Step 7 (Optional): Visualize the impact of the variant on the 3D protein structure
An optional step in the variant analysis pipeline is to attempt to determine the effect of a given variant on the 3D structure of the protein it codes for. Sometimes, the 3D structure may be minimally affected, if at all. In other cases, the variant can cause a dramatic change in protein structure, vitally impacting protein function.
Tools like I-Mutant and SDM can predict how the variant might affect protein stability, while structure prediction tools like I-TASSER and Phyre2 can predict the effect on protein structure. However, the latter tools will only work if a structural homolog is available. In some cases, you may find that the structure of the variant protein has already been determined through x-ray crystallography and is available for download through the Protein Data Bank (PDB). You can view these structures through various programs, including the LiteMol viewer.
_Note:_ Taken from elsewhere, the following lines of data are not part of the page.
-- ==== Sys2Proof/Machine/Ppu.lean ====
section
/-!
DEFINITION. The pixel processor: its register writes (R880 to R895, R965 to R968), the Mode-7 product (R967),
and the rendering of a line (R897 to R910).
-/

namespace Sys2Proof.Machine

/-! ## Register writes -/

/-- The OAM byte pointer OAMADDL/OAMADDH set (R881). -/
def oamPtrOf (oamaddr : BitVec 9) : BitVec 10 :=
  let p := 2 * oamaddr.toNat
  BitVec.ofNat 10 (if p < 512 then p else 512 + p % 32)

/-- OAMADDL (R881). -/
def writeOamAddL (v : Byte) (u : Ppu) : Ppu :=
  let a : BitVec 9 := u.oamaddr.extractLsb' 8 1 ++ v
  { u with oamaddr := a, oamptr := oamPtrOf a }

/-- OAMADDH (R881). -/
def writeOamAddH (v : Byte) (u : Ppu) : Ppu :=
  let a : BitVec 9 := v.extractLsb' 0 1 ++ u.oamaddr.extractLsb' 0 8
  { u with oamaddr := a, oamprio := v.getLsbD 7, oamptr := oamPtrOf a }

/-- OAMDATA (R882). -/
def writeOamData (v : Byte) (u : Ppu) : Ppu :=
  { u with oam := Cells.write 0 u.oamptr.toNat v u.oam, oamptr := BitVec.ofNat 10 ((u.oamptr.toNat + 1) % 544) }

/-- BGMODE (R883). -/
def writeBgMode (v : Byte) (u : Ppu) : Ppu :=
  { u with
    mode := v.extractLsb' 0 3
    bg3prio := v.getLsbD 3
    bg := { q0 := { u.bg.q0 with tilesize := v.getLsbD 4 }
            q1 := { u.bg.q1 with tilesize := v.getLsbD 5 }
            q2 := { u.bg.q2 with tilesize := v.getLsbD 6 }
            q3 := { u.bg.q3 with tilesize := v.getLsbD 7 } } }

/-- BG(n+1)SC (R885). -/
def writeBgSc (n : Nat) (v : Byte) (u : Ppu) : Ppu :=
  { u with bg := u.bg.on n (fun b => { b with scbase := v.extractLsb' 2 6, scsize := v.extractLsb' 0 2 }) }

/-- BG12NBA (n = 0) and BG34NBA (n = 2) (R886). -/
def writeBgNba (n : Nat) (v : Byte) (u : Ppu) : Ppu :=
  let bg := u.bg.on n fun b => { b with chbase := v.extractLsb' 0 4 }
  { u with bg := bg.on (n + 1) (fun b => { b with chbase := v.extractLsb' 4 4 }) }

/-- BG(n+1)HOFS: the two-write latch (R887). -/
def writeBgHofs (n : Nat) (v : Byte) (u : Ppu) : Ppu :=
  { u with
    bg := u.bg.on n (fun b => { b with hofs := mkWord v ((u.bgofsLatch &&& 0xF8) ||| (hi b.hofs &&& 0x07)) })
    bgofsLatch := v }

/-- BG(n+1)VOFS: the two-write latch (R888). -/
def writeBgVofs (n : Nat) (v : Byte) (u : Ppu) : Ppu :=
  { u with bg := u.bg.on n (fun b => { b with vofs := mkWord v u.bgofsLatch }), bgofsLatch := v }

/-- VMAIN (R889); the mark for a nonzero remap is raised where the bus writes it. -/
def writeVmain (v : Byte) (u : Ppu) : Ppu :=
  { u with vincHigh := v.getLsbD 7, vremap := v.extractLsb' 2 2, vincStep := v.extractLsb' 0 2 }

/-- The VRAM address step in words (R889). -/
def vramStep (vincStep : BitVec 2) : BitVec 15 :=
  match vincStep.toNat with
  | 0 => 1
  | 1 => 32
  | _ => 128

/-- VMADDL (R890). -/
def writeVmaddL (v : Byte) (u : Ppu) : Ppu := { u with vaddr := u.vaddr.extractLsb' 8 7 ++ v }

/-- VMADDH (R890). -/
def writeVmaddH (v : Byte) (u : Ppu) : Ppu := { u with vaddr := v.extractLsb' 0 7 ++ u.vaddr.extractLsb' 0 8 }

/-- VMDATAL (R891). -/
def writeVmdataL (v : Byte) (u : Ppu) : Ppu :=
  { u with
    vram := Cells.write 0 u.vaddr.toNat (setLo (Cells.read 0 u.vaddr.toNat u.vram) v) u.vram
    vaddr := if u.vincHigh then u.vaddr else u.vaddr + vramStep u.vincStep }

/-- VMDATAH (R891). -/
def writeVmdataH (v : Byte) (u : Ppu) : Ppu :=
  { u with
    vram := Cells.write 0 u.vaddr.toNat (setHi (Cells.read 0 u.vaddr.toNat u.vram) v) u.vram
    vaddr := if u.vincHigh then u.vaddr + vramStep u.vincStep else u.vaddr }

/-- CGADD (R893). -/
def writeCgAdd (v : Byte) (u : Ppu) : Ppu := { u with cgaddr := v, cglatchFull := false }

/-- CGDATA: two writes make one colour (R894). -/
def writeCgData (v : Byte) (u : Ppu) : Ppu :=
  if u.cglatchFull then
    { u with
      cgram := Cells.write 0 u.cgaddr.toNat ((v.extractLsb' 0 7 ++ u.cglow : BitVec 15)) u.cgram
      cgaddr := u.cgaddr + 1
      cglatchFull := false }
  else { u with cglow := v, cglatchFull := true }

/-- The value a Mode-7 register takes through the shared latch (R965, R968). -/
def m7Value (v : Byte) (u : Ppu) : Word := mkWord v u.m7latch

/-- M7A (R965). -/
def writeM7a (v : Byte) (u : Ppu) : Ppu := { u with m7a := m7Value v u, m7latch := v }

/-- M7B (R966). -/
def writeM7b (v : Byte) (u : Ppu) : Ppu := { u with m7b := m7Value v u, m7latch := v }

/-- A stored-only register written (R880, R884, R968). -/
def writeStored (f : PpuStored → PpuStored) (u : Ppu) : Ppu := { u with stored := f u.stored }

/-- A stored-only Mode-7 register written through the latch (R968). -/
def writeM7Stored (f : Word → PpuStored → PpuStored) (v : Byte) (u : Ppu) : Ppu :=
  { u with stored := f (m7Value v u) u.stored, m7latch := v }

/-- The Mode-7 product, 24 bits (R967). -/
def mpy (u : Ppu) : BitVec 24 := BitVec.ofInt 24 (u.m7a.toInt * (hi u.m7b).toInt)

/-- The effect of a write to a PPU register, offsets 0x2100 to 0x2133; `none` for every other offset (R231). -/
def ppuWrite? (off : Nat) (v : Byte) : Option (Ppu → Ppu) :=
  match off with
  | 0x2100 => some (writeStored fun r => { r with inidisp := v })
  | 0x2101 => some (writeStored fun r => { r with obsel := v })
  | 0x2102 => some (writeOamAddL v)
  | 0x2103 => some (writeOamAddH v)
  | 0x2104 => some (writeOamData v)
  | 0x2105 => some (writeBgMode v)
  | 0x2106 => some (writeStored fun r => { r with mosaic := v })
  | 0x2107 => some (writeBgSc 0 v)
  | 0x2108 => some (writeBgSc 1 v)
  | 0x2109 => some (writeBgSc 2 v)
  | 0x210A => some (writeBgSc 3 v)
  | 0x210B => some (writeBgNba 0 v)
  | 0x210C => some (writeBgNba 2 v)
  | 0x210D => some (writeBgHofs 0 v)
  | 0x210E => some (writeBgVofs 0 v)
  | 0x210F => some (writeBgHofs 1 v)
  | 0x2110 => some (writeBgVofs 1 v)
  | 0x2111 => some (writeBgHofs 2 v)
  | 0x2112 => some (writeBgVofs 2 v)
  | 0x2113 => some (writeBgHofs 3 v)
  | 0x2114 => some (writeBgVofs 3 v)
  | 0x2115 => some (writeVmain v)
  | 0x2116 => some (writeVmaddL v)
  | 0x2117 => some (writeVmaddH v)
  | 0x2118 => some (writeVmdataL v)
  | 0x2119 => some (writeVmdataH v)
  | 0x211A => some (writeStored fun r => { r with m7sel := v })
  | 0x211B => some (writeM7a v)
  | 0x211C => some (writeM7b v)
  | 0x211D => some (writeM7Stored (fun w r => { r with m7c := w }) v)
  | 0x211E => some (writeM7Stored (fun w r => { r with m7d := w }) v)
  | 0x211F => some (writeM7Stored (fun w r => { r with m7x := w }) v)
  | 0x2120 => some (writeM7Stored (fun w r => { r with m7y := w }) v)
  | 0x2121 => some (writeCgAdd v)
  | 0x2122 => some (writeCgData v)
  | 0x2123 => some (writeStored fun r => { r with w12sel := v })
  | 0x2124 => some (writeStored fun r => { r with w34sel := v })
  | 0x2125 => some (writeStored fun r => { r with wobjsel := v })
  | 0x2126 => some (writeStored fun r => { r with wh0 := v })
  | 0x2127 => some (writeStored fun r => { r with wh1 := v })
  | 0x2128 => some (writeStored fun r => { r with wh2 := v })
  | 0x2129 => some (writeStored fun r => { r with wh3 := v })
  | 0x212A => some (writeStored fun r => { r with wbglog := v })
  | 0x212B => some (writeStored fun r => { r with wobjlog := v })
  | 0x212C => some (fun u => { u with tm := v })
  | 0x212D => some (writeStored fun r => { r with ts := v })
  | 0x212E => some (writeStored fun r => { r with tmw := v })
  | 0x212F => some (writeStored fun r => { r with tsw := v })
  | 0x2130 => some (writeStored fun r => { r with cgwsel := v })
  | 0x2131 => some (writeStored fun r => { r with cgadsub := v })
  | 0x2132 => some (writeStored fun r => { r with coldata := v })
  | 0x2133 => some (writeStored fun r => { r with setini := v })
  | _ => none

/-! ## Rendering -/

/-- Which priority of tile-map entry a rank draws (R899). -/
inductive PriSel where
  | any
  | high
  | low
deriving DecidableEq, Repr

/-- `Ranks(mode, bg3prio)`, front first; layers are numbered from 0 (R903, R904, R905). -/
def ranks (mode : BitVec 3) (bg3prio : Bool) : List (Nat × PriSel) :=
  match mode.toNat with
  | 0 => [(0, .any), (1, .any), (2, .any)]
  | 1 =>
    if bg3prio then [(2, .high), (0, .high), (1, .high), (0, .low), (1, .low), (2, .low)]
    else [(0, .high), (1, .high), (0, .low), (1, .low), (2, .high), (2, .low)]
  | 3 => [(0, .any)]
  | _ => []

/-- Bits per pixel of layer `n` in a mode (R901). -/
def layerDepth (mode : BitVec 3) (n : Nat) : Nat :=
  match mode.toNat with
  | 1 => if n = 2 then 2 else 4
  | 3 => 8
  | _ => 2

/-- `MapAddr(n, X, Y)` (R906). -/
def mapAddr (b : BgLayer) (x y : Nat) : Nat :=
  let tx := x / 8 % 32
  let ty := y / 8 % 32
  let right := if x.testBit 8 then 0x400 else 0
  let q := match b.scsize.toNat with
    | 0 => 0
    | 1 => right
    | 2 => if y.testBit 8 then 0x400 else 0
    | _ => right + (if y.testBit 8 then 0x800 else 0)
  (b.scbase.toNat * 0x400 + q + ty * 32 + tx) % 0x8000

/-- The two bits plane pair `k` gives a pixel, in their places (R908). -/
def planePair (vram : Cells Word) (w c k : Nat) : Nat :=
  let word := Cells.read 0 ((w + 8 * k) % 0x8000) vram
  (word.getLsbD (7 - c)).toNat * 2 ^ (2 * k) + (word.getLsbD (15 - c)).toNat * 2 ^ (2 * k + 1)

/-- `Pixel(n, tile, X, Y, hf, vf)` (R908). -/
def pixel (vram : Cells Word) (b : BgLayer) (bpp tile x y : Nat) (hf vf : Bool) : Nat :=
  let r := if vf then 7 - y % 8 else y % 8
  let c := if hf then 7 - x % 8 else x % 8
  let w := b.chbase.toNat * 0x1000 + tile * 4 * bpp + r
  ((List.range (bpp / 2)).map (planePair vram w c)).sum

/-- `PalIndex(n, pal, px)` (R909). -/
def palIndex (mode : BitVec 3) (n pal px : Nat) : Byte :=
  BitVec.ofNat 8 <|
    match mode.toNat with
    | 0 => n * 32 + pal * 4 + px
    | 1 => if n = 2 then pal * 4 + px else pal * 16 + px
    | _ => px

/-- What a rank puts at pixel x of line y: a nonzero palette index, or 0 where it is transparent or of the other priority (R899, R907). -/
def layerPixel (u : Ppu) (n : Nat) (sel : PriSel) (y x : Nat) : Byte :=
  let b := u.bg.get n
  let sx := (x + b.hofs.toNat) % 0x400
  let sy := (y + b.vofs.toNat) % 0x400
  let e := Cells.read 0 (mapAddr b sx sy) u.vram
  let pri := e.getLsbD 13
  if (sel = .high && !pri) || (sel = .low && pri) then 0
  else
    let px := pixel u.vram b (layerDepth u.mode n) (e.extractLsb' 0 10).toNat sx sy (e.getLsbD 14) (e.getLsbD 15)
    if px = 0 then 0 else palIndex u.mode n (e.extractLsb' 10 3).toNat px

/-- `DrawLayer(n, sel, y)`: only pixels not yet claimed are claimed (R899). -/
def drawLayer (u : Ppu) (y : Nat) (line : List Byte) (rank : Nat × PriSel) : List Byte :=
  if u.tm.getLsbD rank.1 then
    List.zipWith (fun x old => if old ≠ 0 then old else layerPixel u rank.1 rank.2 y x) (List.range 256) line
  else line

/-- The per-scanline index buffer of line y (R898). -/
def lineIndices (u : Ppu) (y : Nat) : List Byte :=
  (ranks u.mode u.bg3prio).foldl (drawLayer u y) (List.replicate 256 0)

/-- A 5-bit component as 8 bits (R910). -/
def component8 (c : BitVec 5) : Byte := (c.setWidth 8) <<< 3 ||| (c.setWidth 8) >>> 2

/-- `rgba(c)` of a BGR555 colour (R910). -/
def rgba (c : BitVec 15) : Rgba :=
  { r := component8 (c.extractLsb' 0 5), g := component8 (c.extractLsb' 5 5), b := component8 (c.extractLsb' 10 5), a := 0xFF }

/-- `pcache[i]`, the palette cache entry, computed (R142). -/
def pcache (u : Ppu) (i : Byte) : Rgba := rgba (Cells.read 0 i.toNat u.cgram)

/-- A blank framebuffer row: what an unlisted row reads as (R153, R911). -/
def blankRow : List Rgba := List.replicate 256 Rgba.blank

/-- Line y drawn into the line buffer and row y of the buffer being written (R898). -/
def paintLine (u : Ppu) (y : Nat) : Ppu :=
  let line := lineIndices u y
  let row := line.map (pcache u)
  if u.wbuf then { u with line := line, fb1 := Cells.write blankRow y row u.fb1 }
  else { u with line := line, fb0 := Cells.write blankRow y row u.fb0 }

/-- A layer drawn on the line has 16x16 tiles selected (R902). -/
def tileSizeUsed (u : Ppu) : Bool :=
  (ranks u.mode u.bg3prio).any fun r => u.tm.getLsbD r.1 && (u.bg.get r.1).tilesize

/-- The marks a rendered line raises (R902, R903, R905). -/
def lineMarks (u : Ppu) (m : Marks) : Marks :=
  { m with
    obj := m.obj || u.tm.getLsbD 4
    tileSize := m.tileSize || tileSizeUsed u
    mode0Bg4 := m.mode0Bg4 || (decide (u.mode = 0) && u.tm.getLsbD 3)
    mode3Bg2 := m.mode3Bg2 || (decide (u.mode = 3) && u.tm.getLsbD 1) }

/-- `RenderLine(y)` (R898, R900). -/
def renderLine (y : Nat) : M Unit := do
  let s ← get
  if s.ppu.mode = 0 ∨ s.ppu.mode = 1 ∨ s.ppu.mode = 3 then
    set ((s.onMarks (lineMarks s.ppu)).onPpu (paintLine · y))
  else raise (.bgModeUnimplemented s.ppu.mode y)

end Sys2Proof.Machine
end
An easier option is to use DNASTAR’s Protean 3D application to accomplish all these tasks. Protean 3D’s “Protein Design” workflow lets you use a wizard to easily “mutate” one or more residues and then calculates whether the changes are likely to be stabilizing or destabilizing compared to the original structure. NovaFold, a separately-licensed application that runs through the Protean 3D interface and is powered by the award-winning I-TASSER algorithm, can be used to predict the new protein structure caused by the mutated residue(s). Protean 3D lets you view the original and mutated proteins as fully customizable and rotatable 3D structures.